-- ==== Sys2Proof/Laws/State.lean ====
section
/-! SUPPORT. One lemma per field per named update of the state, each true by unfolding that update, so that no later
proof unfolds a record update; and reading a register after each update. -/

namespace Sys2Proof.Machine

variable (s : State)

/-! ### setV -/

@[simp] theorem State.setV_v (x : Reg) (b : Byte) : (s.setV x b).v = s.v.set x b := rfl
@[simp] theorem State.setV_I (x : Reg) (b : Byte) : (s.setV x b).I = s.I := rfl
@[simp] theorem State.setV_pc (x : Reg) (b : Byte) : (s.setV x b).pc = s.pc := rfl
@[simp] theorem State.setV_sp (x : Reg) (b : Byte) : (s.setV x b).sp = s.sp := rfl
@[simp] theorem State.setV_stack (x : Reg) (b : Byte) : (s.setV x b).stack = s.stack := rfl
@[simp] theorem State.setV_DT (x : Reg) (b : Byte) : (s.setV x b).DT = s.DT := rfl
@[simp] theorem State.setV_ST (x : Reg) (b : Byte) : (s.setV x b).ST = s.ST := rfl
@[simp] theorem State.setV_disp (x : Reg) (b : Byte) : (s.setV x b).disp = s.disp := rfl
@[simp] theorem State.setV_keys (x : Reg) (b : Byte) : (s.setV x b).keys = s.keys := rfl
@[simp] theorem State.setV_wait (x : Reg) (b : Byte) : (s.setV x b).wait = s.wait := rfl
@[simp] theorem State.setV_status (x : Reg) (b : Byte) : (s.setV x b).status = s.status := rfl
@[simp] theorem State.setV_mem (x : Reg) (b : Byte) : (s.setV x b).mem = s.mem := rfl
@[simp] theorem State.setV_config (x : Reg) (b : Byte) : (s.setV x b).config = s.config := rfl
@[simp] theorem State.setV_schedule (x : Reg) (b : Byte) : (s.setV x b).schedule = s.schedule := rfl
@[simp] theorem State.setV_events (x : Reg) (b : Byte) : (s.setV x b).events = s.events := rfl
@[simp] theorem State.setV_draws (x : Reg) (b : Byte) : (s.setV x b).draws = s.draws := rfl

/-! ### setRegs -/

@[simp] theorem State.setRegs_v (v : Vector Byte 16) : (s.setRegs v).v = v := rfl
@[simp] theorem State.setRegs_I (v : Vector Byte 16) : (s.setRegs v).I = s.I := rfl
@[simp] theorem State.setRegs_pc (v : Vector Byte 16) : (s.setRegs v).pc = s.pc := rfl
@[simp] theorem State.setRegs_sp (v : Vector Byte 16) : (s.setRegs v).sp = s.sp := rfl
@[simp] theorem State.setRegs_stack (v : Vector Byte 16) : (s.setRegs v).stack = s.stack := rfl
@[simp] theorem State.setRegs_DT (v : Vector Byte 16) : (s.setRegs v).DT = s.DT := rfl
@[simp] theorem State.setRegs_ST (v : Vector Byte 16) : (s.setRegs v).ST = s.ST := rfl
@[simp] theorem State.setRegs_disp (v : Vector Byte 16) : (s.setRegs v).disp = s.disp := rfl
@[simp] theorem State.setRegs_keys (v : Vector Byte 16) : (s.setRegs v).keys = s.keys := rfl
@[simp] theorem State.setRegs_wait (v : Vector Byte 16) : (s.setRegs v).wait = s.wait := rfl
@[simp] theorem State.setRegs_status (v : Vector Byte 16) : (s.setRegs v).status = s.status := rfl
@[simp] theorem State.setRegs_mem (v : Vector Byte 16) : (s.setRegs v).mem = s.mem := rfl
@[simp] theorem State.setRegs_config (v : Vector Byte 16) : (s.setRegs v).config = s.config := rfl
@[simp] theorem State.setRegs_schedule (v : Vector Byte 16) : (s.setRegs v).schedule = s.schedule := rfl
@[simp] theorem State.setRegs_events (v : Vector Byte 16) : (s.setRegs v).events = s.events := rfl
@[simp] theorem State.setRegs_draws (v : Vector Byte 16) : (s.setRegs v).draws = s.draws := rfl

/-! ### setI -/

@[simp] theorem State.setI_v (a : Word) : (s.setI a).v = s.v := rfl
@[simp] theorem State.setI_I (a : Word) : (s.setI a).I = a := rfl
@[simp] theorem State.setI_pc (a : Word) : (s.setI a).pc = s.pc := rfl
@[simp] theorem State.setI_sp (a : Word) : (s.setI a).sp = s.sp := rfl
@[simp] theorem State.setI_stack (a : Word) : (s.setI a).stack = s.stack := rfl
@[simp] theorem State.setI_DT (a : Word) : (s.setI a).DT = s.DT := rfl
@[simp] theorem State.setI_ST (a : Word) : (s.setI a).ST = s.ST := rfl
@[simp] theorem State.setI_disp (a : Word) : (s.setI a).disp = s.disp := rfl
@[simp] theorem State.setI_keys (a : Word) : (s.setI a).keys = s.keys := rfl
@[simp] theorem State.setI_wait (a : Word) : (s.setI a).wait = s.wait := rfl
@[simp] theorem State.setI_status (a : Word) : (s.setI a).status = s.status := rfl
@[simp] theorem State.setI_mem (a : Word) : (s.setI a).mem = s.mem := rfl
@[simp] theorem State.setI_config (a : Word) : (s.setI a).config = s.config := rfl
@[simp] theorem State.setI_schedule (a : Word) : (s.setI a).schedule = s.schedule := rfl
@[simp] theorem State.setI_events (a : Word) : (s.setI a).events = s.events := rfl
@[simp] theorem State.setI_draws (a : Word) : (s.setI a).draws = s.draws := rfl
@[simp] theorem State.setI_reg (a : Word) (y : Reg) : (s.setI a).reg y = s.reg y := rfl
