/-- An instruction that skips on equal operands (R103, R105). -/
theorem skips_of_beq (h : exec i s = .next (s.skipIf (a == b))) :
    ∃ t, exec i s = .next t ∧ t.pc = (if a = b then s.pc + 4 else s.pc + 2) ∧ Frame (fun p => p = .pc) s t := by
  refine ⟨_, h, ?_, frame_skipIf s _⟩
  simp only [State.skipIf_pc, beq_iff_eq]

/-- An instruction that skips on unequal operands (R104, R106). -/
theorem skips_of_bne (h : exec i s = .next (s.skipIf (a != b))) :
    ∃ t, exec i s = .next t ∧ t.pc = (if a = b then s.pc + 2 else s.pc + 4) ∧ Frame (fun p => p = .pc) s t := by
  refine ⟨_, h, ?_, frame_skipIf s _⟩
  simp only [State.skipIf_pc, bne_iff_ne, ne_eq, ite_not]

/-- Settles O22: both instructions skip on a comparison of a register with the immediate. -/
theorem immediateSkips : Obligations.ImmediateSkips := fun _ _ _ => ⟨skips_of_beq rfl, skips_of_bne rfl⟩

/-- Settles O23: both instructions skip on a comparison of two registers. -/
theorem registerSkips : Obligations.RegisterSkips := fun _ _ _ => ⟨skips_of_beq rfl, skips_of_bne rfl⟩

end Sys2Proof.Machine
end

section
/-! Register loads, ALU and random (41_alu.md R120 to R133): what the two ways these instructions write registers leave
in V[x], in VF and elsewhere, the arithmetic of the results and the flags, and the instructions assembled from them. -/

namespace Sys2Proof.Machine

/-! ### A register write, then pc + 2 -/

section
variable (s : State) (x : Reg) (b : Byte)

theorem setV_advance_reg_same : (s.setV x b).advance.reg x = b := by
  rw [State.advance_reg, State.setV_reg, if_pos rfl]

theorem frame_setV_advance : Frame (fun p => p = .reg x ∨ p = .pc) s (s.setV x b).advance :=
  (Frame.ofPart (frame_setV s x b) (Or.inl rfl)).thenPart (frame_advance _) (Or.inr rfl)

/-! ### A result and a flag, then pc + 2 (R121) -/

variable (f : Bool)

theorem writeResultThenFlag_advance_reg_same (hx : x ≠ flagReg) : (s.writeResultThenFlag x b f).advance.reg x = b := by
  rw [State.advance_reg, State.writeResultThenFlag_reg, if_neg hx, if_pos rfl]

/-- The flag is written last, so no condition on x is needed (R121). -/
theorem writeResultThenFlag_advance_reg_flagReg : (s.writeResultThenFlag x b f).advance.reg flagReg = flagByte f := by
  rw [State.advance_reg, State.writeResultThenFlag_reg, if_pos rfl]

theorem frame_writeResultThenFlag_advance :
    Frame (fun p => p = .reg x ∨ p = .reg flagReg ∨ p = .pc) s (s.writeResultThenFlag x b f).advance :=
  ((frame_writeResultThenFlag s x b f).mono (fun _ hp => hp.imp_right Or.inl)).thenPart (frame_advance _)
    (Or.inr (Or.inr rfl))

end

/-- The three parts above as one rule, for a result and a flag given by what holds of them (R121). -/
theorem exec_resultThenFlag {i : Instr} {s : State} {x : Reg} {b : Byte} {f : Bool} (result : Byte → Prop) {flag : Nat}
    (h : exec i s = .next (s.writeResultThenFlag x b f).advance) (hresult : result b)
    (hflag : (flagByte f).toNat = flag) :
    ∃ t, exec i s = .next t ∧ (x ≠ flagReg → result (t.reg x)) ∧ (t.reg flagReg).toNat = flag ∧ t.pc = s.pc + 2 ∧
      Frame (fun p => p = .reg x ∨ p = .reg flagReg ∨ p = .pc) s t := by
  refine ⟨_, h, fun hx => ?_, ?_, rfl, frame_writeResultThenFlag_advance s x b f⟩
  · rwa [writeResultThenFlag_advance_reg_same s x b f hx]
  · rwa [writeResultThenFlag_advance_reg_flagReg]

/-! ### Results and flags as numbers -/

section
variable (a b : Byte)

/-- R128: the carry of the exact sum. -/
theorem flagByte_carryOut_toNat : (flagByte (carryOut a b)).toNat = if a.toNat + b.toNat > 255 then 1 else 0 := by
  simp only [flagByte_toNat, carryOut, decide_eq_true_eq]

/-- R129, R131: 1 when no borrow occurs. -/
theorem flagByte_noBorrow_toNat : (flagByte (noBorrow a b)).toNat = if a.toNat ≥ b.toNat then 1 else 0 := by
  simp only [flagByte_toNat, noBorrow, decide_eq_true_eq]

/-- R129, R131: the difference modulo 256, over the integers. -/
theorem byte_sub_toNat : ((a - b).toNat : Int) = (a.toNat - b.toNat : Int) % 256 := by
  rw [BitVec.toNat_sub]
  omega

/-- R130: bit 0 is the remainder of the halving. -/
theorem flagByte_shiftedOutRight_toNat : (flagByte (shiftedOutRight a)).toNat = a.toNat % 2 := by
  rw [flagByte_toNat, shiftedOutRight, BitVec.getLsbD, Nat.testBit_zero]
  simp only [decide_eq_true_eq]
  split <;> omega

/-- R130: the shift right halves. -/
theorem byte_shiftRight_one_toNat : (a >>> 1).toNat = a.toNat / 2 := by
  rw [BitVec.toNat_ushiftRight, Nat.shiftRight_one]

/-- R132: bit 7 is what the doubling loses. -/
theorem flagByte_shiftedOutLeft_toNat : (flagByte (shiftedOutLeft a)).toNat = a.toNat / 128 := by
  have ha : a.toNat < 256 := a.isLt
  rw [flagByte_toNat, shiftedOutLeft, BitVec.getLsbD, Nat.testBit_eq_decide_div_mod_eq]
  simp only [decide_eq_true_eq]
  split <;> omega

/-- R132: the shift left doubles modulo 256. -/
theorem byte_shiftLeft_one_toNat : (a <<< 1).toNat = a.toNat * 2 % 256 := by
  rw [BitVec.toNat_shiftLeft, Nat.shiftLeft_eq, Nat.pow_one]

end

/-- The source of SHR and SHL, in the words of R130 and R132. -/
theorem shiftOperand_eq_ite (s : State) (x y : Reg) :
    shiftOperand s x y = if s.config.shiftSource = .vx then s.reg x else s.reg y := by
  unfold shiftOperand
  cases s.config.shiftSource <;> rfl

/-! ### The instructions with a flag -/

/-- Settles O26: the byte sum and its carry. -/
theorem addWithCarry : Obligations.AddWithCarry := fun s x y =>
  exec_resultThenFlag (·.toNat = ((s.reg x).toNat + (s.reg y).toNat) % 256) rfl (BitVec.toNat_add _ _)
    (flagByte_carryOut_toNat _ _)

/-- Settles O27: both differences are the one byte subtraction, with the operands exchanged. -/
theorem subtractWithBorrowAvoided : Obligations.SubtractWithBorrowAvoided := fun s x y =>
  ⟨exec_resultThenFlag (fun b => (b.toNat : Int) = ((s.reg x).toNat - (s.reg y).toNat : Int) % 256) rfl
      (byte_sub_toNat _ _) (flagByte_noBorrow_toNat _ _),
    exec_resultThenFlag (fun b => (b.toNat : Int) = ((s.reg y).toNat - (s.reg x).toNat : Int) % 256) rfl
      (byte_sub_toNat _ _) (flagByte_noBorrow_toNat _ _)⟩

/-- Settles O28: the source is the one the parameter names; then the halving and the doubling of a byte. -/
theorem shiftsByOne : Obligations.ShiftsByOne := by
  intro s x y src hsrc
  obtain rfl : src = shiftOperand s x y := hsrc.trans (shiftOperand_eq_ite s x y).symm
  exact ⟨exec_resultThenFlag (·.toNat = (shiftOperand s x y).toNat / 2) rfl (byte_shiftRight_one_toNat _)
      (flagByte_shiftedOutRight_toNat _),
    exec_resultThenFlag (·.toNat = (shiftOperand s x y).toNat * 2 % 256) rfl (byte_shiftLeft_one_toNat _)
      (flagByte_shiftedOutLeft_toNat _)⟩

/-! ### The instructions with no flag -/

/-- Settles O25: the bits of the one register written. -/
theorem logicOperations : Obligations.LogicOperations := by
  refine fun s x y => ⟨⟨_, rfl, fun k => ?_, rfl, frame_setV_advance s x _⟩,
    ⟨_, rfl, fun k => ?_, rfl, frame_setV_advance s x _⟩, ⟨_, rfl, fun k => ?_, rfl, frame_setV_advance s x _⟩⟩
  · rw [setV_advance_reg_same, BitVec.getLsbD_or]
  · rw [setV_advance_reg_same, BitVec.getLsbD_and]
  · rw [setV_advance_reg_same, BitVec.getLsbD_xor]

/-- Settles O24: the value of the one register written. -/
theorem registerLoadsAndImmediateAdd : Obligations.RegisterLoadsAndImmediateAdd := by
  refine fun s x y kk => ⟨⟨_, rfl, setV_advance_reg_same s x _, rfl, frame_setV_advance s x _⟩,
    ⟨_, rfl, ?_, rfl, frame_setV_advance s x _⟩, ⟨_, rfl, setV_advance_reg_same s x _, rfl, frame_setV_advance s x _⟩⟩
  rw [setV_advance_reg_same, BitVec.toNat_add]

/-- Settles O29: the draw is counted, then V[x] is written. -/
theorem randomUnderMask : Obligations.RandomUnderMask := by
  refine fun s x kk => ⟨_, rfl, fun k => ?_, rfl, rfl, ?_⟩
  · rw [setV_advance_reg_same, BitVec.getLsbD_and]
  · exact (Frame.ofPart (frame_countDraw s) (Or.inr (Or.inr rfl))).trans
      ((frame_setV_advance s.countDraw x _).mono (fun _ hp => hp.imp_right Or.inl))

end Sys2Proof.Machine
end

section
/-! Address register, loads and stores (42_index_memory.md R150 to R156): what a new value of I leaves, the bytes and
the words of the two stores, and the instructions assembled from the rule of a store of several bytes. -/

namespace Sys2Proof.Machine

variable (s : State)

/-! ### The address register -/

theorem frame_setI_advance (a : Word) : Frame (fun p => p = .addressReg ∨ p = .pc) s (s.setI a).advance :=
  (Frame.ofPart (frame_setI s a) (Or.inl rfl)).thenPart (frame_advance _) (Or.inr rfl)

/-- ADD I,Vx wraps at 2^16 and nowhere before (R151). -/
theorem add_byteToWord_toNat (a : Word) (b : Byte) : (a + byteToWord b).toNat = (a.toNat + b.toNat) % 65536 := by
  rw [BitVec.toNat_add, byteToWord_toNat]

/-- Settles O31: the three values of I as numbers. -/
theorem addressRegisterArithmetic : Obligations.AddressRegisterArithmetic := fun s _ nnn =>
  ⟨⟨_, rfl, addrImmediate_toNat nnn, rfl, frame_setI_advance s _⟩,
    ⟨_, rfl, add_byteToWord_toNat _ _, rfl, frame_setI_advance s _⟩,
    ⟨_, rfl, glyphAddr_toNat _, rfl, frame_setI_advance s _⟩⟩

/-! ### The bytes and the words of the stores -/

/-- The digits R153 lists are the bytes stored: each is at most 9, so it fits its byte. -/
theorem decimalDigits_toNat {b : Byte} {r d : Nat}
    (h : (r, d) ∈ [(0, b.toNat / 100), (1, b.toNat / 10 % 10), (2, b.toNat % 10)]) :
    ∃ hr : r < (decimalDigits b).length, (decimalDigits b)[r].toNat = d := by
  have hb : b.toNat < 256 := b.isLt
  simp only [List.mem_cons, List.not_mem_nil, or_false, Prod.mk.injEq] at h
  rcases h with ⟨rfl, rfl⟩ | ⟨rfl, rfl⟩ | ⟨rfl, rfl⟩ <;>
    exact ⟨by simp, (BitVec.toNat_ofNat _ 8).trans (Nat.mod_eq_of_lt (by omega))⟩

/-- The word of an F-family instruction (R73, R74). -/
theorem encXkk_F_toNat (x : Reg) (kk : Byte) : (encXkk 0xF#4 x kk).toNat = 0xF000 + kk.toNat + 256 * x.val := by
  have h : (encXkk 0xF#4 x kk).toNat = 15 * 4096 + x.val * 256 + kk.toNat := encXkk_toNat 0xF#4 x kk
  omega

/-! ### The stores -/

/-- Settles O32: the rule of a store, for the three digits. -/
theorem decimalDigitsStored : Obligations.DecimalDigitsStored := by
  refine fun s x => ⟨fun h => ?_, fun h => ⟨_, _, rfl, encXkk_F_toNat x 0x33#8, State.storeBytes_halts _ h⟩⟩
  obtain ⟨hpc, hstored, -, hframe⟩ :=
    State.storeBytes_stores (encode (.ldBVx x)) (bs := decimalDigits (s.reg x)) (by simp) h
  refine ⟨_, rfl, hpc, fun a r d hd ha hb => ?_, hframe⟩
  obtain ⟨hr, hdigit⟩ := decimalDigits_toNat hd
  rw [hstored a r hr ha hb, hdigit]

/-- Settles O33: the rule of a store, for V0 to Vx. -/
theorem registerDumpStored : Obligations.RegisterDumpStored := by
  intro s x
  have hlen : (dumpBytes s x).length = x.val + 1 := dumpBytes_length s x
  rw [← hlen]
  refine ⟨fun h => ?_, fun h => ⟨_, _, rfl, encXkk_F_toNat x 0x55#8, State.storeBytes_halts _ h⟩⟩
  obtain ⟨hpc, hstored, -, hframe⟩ := State.storeBytes_stores (encode (.ldMemIVx x)) (by omega) h
  refine ⟨_, rfl, hpc, fun a r hr ha hb => ?_, hframe⟩
  rw [hstored a r.val (hlen ▸ Nat.lt_succ_of_le hr) ha hb, dumpBytes_getElem]

/-! ### The load, and a load after a dump -/

/-- The load changes registers up to x alone (R155). -/
theorem frame_loadedRegs_advance (x : Reg) :
    Frame (fun p => p = .pc ∨ ∃ r, r ≤ x ∧ p = .reg r) s (s.setRegs (s.loadedRegs x)).advance := by
  refine ((frame_setRegs s _).mono ?_).thenPart (frame_advance _) (Or.inl rfl)
  rintro _ ⟨r, hne, rfl⟩
  exact Or.inr ⟨r, not_not.1 (fun hr => hne ((s.loadedRegs_get x r).trans (if_neg hr))), rfl⟩

/-- Settles O34: the registers the load leaves, read one by one. -/
theorem registersLoaded : Obligations.RegistersLoaded := by
  refine fun s x => ⟨_, rfl, rfl, fun a r hr ha => ?_, frame_loadedRegs_advance s x⟩
  obtain rfl := isTargetAt_iff.1 ha
  rw [State.advance_reg, State.setRegs_reg, State.loadedRegs_get, if_pos hr]

/-- Settles O35: the dump's statement, then the load's at the dump's I; no instruction changes a byte held
back. -/
theorem dumpThenLoadRoundTrip : Obligations.DumpThenLoadRoundTrip := by
  intro s x
  obtain ⟨hstores, hhalts⟩ := registerDumpStored s x
  refine ⟨fun h => ?_, fun h => ?_⟩
  · obtain ⟨t, ht, -, hstored, hframe⟩ := hstores h
    have hstatus : t.status = s.status := hframe .status (by simp)
    have hI : t.I = s.I := hframe .addressReg (by simp)
    refine ⟨t, ht, hstatus, fun u hu hmem => ?_⟩
    obtain ⟨v, hv, -, hloaded, -⟩ := registersLoaded u x
    refine ⟨v, hv, fun a r hr ha => ?_⟩
    have hread : v.reg r = t.mem.read a := by
      rw [hloaded a r hr (by rwa [hu, hI]), hmem a ⟨r.val, Nat.lt_succ_of_le hr, ha⟩]
    exact ⟨fun hb => hread.trans (hstored a r hr ha hb), fun hb => hread.trans (exec_heldBack hb ht)⟩
  · obtain ⟨t, w, ht, -, ⟨a, -, -, -, hstatus⟩, -⟩ := hhalts h
    exact ⟨t, _, ht, hstatus, rfl⟩

end Sys2Proof.Machine
end

section
/-! Display (43_display.md R170 to R174): CLS, the draw of a sprite, what follows from it for collisions and for two
equal draws, and the two writers of the display. -/

namespace Sys2Proof.Machine

variable {s t : State}

/-! ### Frames of the display -/

/-- A new display changes the pixels it has otherwise. -/
theorem frame_setDisp_changed (s : State) (d : Display) :
    Frame (fun p => ∃ px py, d.pixel px py ≠ s.disp.pixel px py ∧ p = .pixel px py) s (s.setDisp d) := by
  intro p hp
  cases p with
  | pixel px py => exact not_not.1 (fun hne => hp ⟨px, py, hne, rfl⟩)
  | _ => rfl

/-- Where no pixel may be written, the whole display is kept. -/
theorem Frame.disp_eq {c : Part → Prop} (h : Frame c s t) (hc : ∀ px py, ¬ c (.pixel px py)) : t.disp = s.disp :=
  Display.ext_pixel (fun px py => h (.pixel px py) (hc px py))

/-! ### The two instructions -/

/-- Settles O38: the cleared display, and the frame of the pixels and pc. -/
theorem clearScreen : Obligations.ClearScreen := fun s =>
  ⟨_, rfl, Display.clear_pixel, rfl,
    ((frame_setDisp s _).mono (fun _ => Or.inr)).thenPart (frame_advance _) (Or.inl rfl)⟩

section
variable (s : State) (x y : Reg) (n : Nibble)

/-- The draw DRW makes: the display and the collision after the whole sprite (R172). -/
def State.drawnSprite : Blit :=
  Blit.plotSprite { disp := s.disp, collided := false } s.mem s.I (s.reg x) (s.reg y) n.toNat

theorem exec_drwVxVyN : exec (.drwVxVyN x y n) s =
    .next ((s.setDisp (s.drawnSprite x y n).disp).setV flagReg (flagByte (s.drawnSprite x y n).collided)).advance := rfl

_____

__YOUR GOAL__: Every line above that contains the word "only" should be reported.

__COMPLETED EXERCISE__:
  simp only [State.skipIf_pc, beq_iff_eq]
  simp only [State.skipIf_pc, bne_iff_ne, ne_eq, ite_not]
  simp only [flagByte_toNat, carryOut, decide_eq_true_eq]
  simp only [flagByte_toNat, noBorrow, decide_eq_true_eq]
  simp only [decide_eq_true_eq]
  simp only [decide_eq_true_eq]
  simp only [List.mem_cons, List.not_mem_nil, or_false, Prod.mk.injEq] at h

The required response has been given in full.